Published online before print March 3, 2005, doi: 10.1161/01.ATV.0000161275.82687.f6
© 2005 American Heart Association, Inc.
Atherosclerosis and Lipoproteins |
Matrix Metalloproteinase-9 Modulation by Resident Arterial Cells Is Responsible for Injury-Induced Accelerated Atherosclerotic Plaque Development in Apolipoprotein E–Deficient Mice
From the Departments of Surgery (E.T. Choi, E.T. Collins, L.A.M., M.G.U., H.U., J.E.L., K.P.B.) and Internal Medicine (M.F.K., D.R.A.), Washington University School of Medicine, St. Louis, Mo; and the Department of Medicine (W.C.P.), University of Washington, Seattle.
Correspondence to Eric T. Choi, MD, Section of Vascular Surgery 660 S Euclid Ave, Campus Box 8109 St. Louis, MO 63110. E-mail choie{at}msnotes.wustl.edu
Objective— Although matrix metalloproteinase-9 (MMP-9) has been implicated in atherosclerotic plaque instability, the exact role it plays in the plaque development and progression remains largely unknown. We generated apolipoprotein E (apoE)–deficient (apoE–/–) MMP-9–deficient (MMP-9–/–) mice to determine the mechanisms and the main cell source of MMP-9 responsible for the plaque composition during accelerated atherosclerotic plaque formation.

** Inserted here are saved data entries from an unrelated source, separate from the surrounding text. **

/-! ## Queues (R403 to R405) -/

/-- QUEUE_DOORBELL (R403, R404). -/
def execQueueDoorbell (q : Fin 64) (tail : BitVec 32) (s : State) : Out :=
  .next (if s.apex.boot ≠ .up then s
    else
      let t := s.onQueue q fun d => { d with tail := tail }
      let d := t.apex.queues[q]
      if d.st ≠ .active then t
      else if 2 ^ d.lgsz < (d.tail - d.head).toNat then t.onQueue q fun d => { d with st := .error }
      else t.planOnce (s.now + 1) rankEnd (.ev (.queueFetch q none none)))

/-- The fields of a LAUNCH's mailbox block that mset names, where they lie in this module's HBM (R407). -/
def State.mboxBlock (s : State) (d : QueueDesc) (mset : BitVec 16) (dva : Nat) : Option (Vector Word 16) :=
  let field := fun (n : Fin 16) => if mset.getLsbD n.val then s.dvaNat d (dva + 8 * n.val) 8 else some 0
  if (List.finRange 16).all fun n => (field n).isSome then some (Vector.ofFn fun n => BitVec.ofNat 64 ((field n).getD 0)) else none

/-- A fetched packet enters the heap or completes at once. A LAUNCH without its image, or with a mailbox block elsewhere than in
this module's HBM, waits for the LAUNCH event, which brings both (R110, R407). -/
def State.takePacket (q : Fin 64) (w : BitVec 1024) (img : Option Image) (node : Option Nat) (depth : Nat) (s : State) : State :=
  let e := pktEntry q w node depth
  let id := s.apex.nextId
  match e.body with
  | .launch p _ =>
    let block := if p.mset = 0 then some p.mbox else s.mboxBlock s.apex.queues[q] p.mset (pktField w 56 8)
    let t := s.enterHeap { e with body := .launch p none }
    match img, block with
    | some g, some b => (t.setImage id { p with mbox := b } g).judge id
    | _, _ => t.emit (.image q p.imageDva)
  | _ => s.enterHeap e

/-- The node of a queue that fetches its chain's next packet, if any (R409). -/
def State.chainNode (s : State) (q : Fin 64) : Option (HeapEnt × Nat × Nat) :=
  s.apex.heap.findSome? fun e => match e.chain with
    | some (a, n) => if e.q = q && e.done.isNone && n ≠ 0 then some (e, a, n) else none
    | none => none

/-- The queue goes on fetching after a while (R405). -/
def State.fetchOn (q : Fin 64) (s : State) : State :=
  let f := s.fresh
  f.2.planOnce (s.now + 1 + Config.freeDelay f.1) rankEnd (.ev (.queueFetch q none none))

/-- A read of host memory goes out, unless the same one is under way (R405). -/
def State.askHost (q : Fin 64) (node : Option Nat) (m : OutMsg) (s : State) : State :=
  if s.apex.asked.contains (q, node) then s
  else (s.onApex fun a => { a with asked := a.asked ++ [(q, node)] }).emit m

/-- The next packet of a node's chain is fetched; one that cannot be read ends the node with 0x0208 (R409; log 14). -/
def State.fetchChain (q : Fin 64) (e : HeapEnt) (a n : Nat) (hostPkt : Option (BitVec 1024)) (img : Option Image) (s : State) : State :=
  let take := fun (w : BitVec 1024) =>
    ((s.onHeap e.id fun x => { x with chain := some (a + 128, n - 1) }).takePacket q w img (some e.id) (e.depth + 1)).look.fetchOn q
  match hostPkt with
  | some w => take w
  | none => match s.queuePlace s.apex.queues[q] a false with
    | .at_ (.hbm b) => take (BitVec.ofNat 1024 (s.cp.hbm.readNat b 128))
    | .at_ _ => s.askHost q (some e.id) (.fetch q a)
    | .ask => s.askHost q (some e.id) (.fetch q a)
    | _ => (s.onHeap e.id fun x => { x with chain := none }).finishEntry e.id 0x0208 0 0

Methods and Results— Three weeks after temporary carotid artery ligation revealed that while on a Western-type diet, apoE–/– MMP-9–/– mice had a significant reduction in intimal plaque length and volume compared with apoE–/– MMP-9+/+ mice. The reduction in plaque volume correlated with a significantly lower number of intraplaque cells of resident cells and bone marrow–derived cells. To determine the cellular origin of MMP-9 in plaque development, bone marrow transplantation after total-body irradiation was performed with apoE–/– MMP-9+/+ and apoE–/– MMP-9–/– mice, which showed that only MMP-9 derived from resident arterial cells is required for plaque development.
Conclusions— MMP-9 is derived from resident arterial cells and is required for early atherosclerotic plaque development and cellular accumulation in apoE–/– mice.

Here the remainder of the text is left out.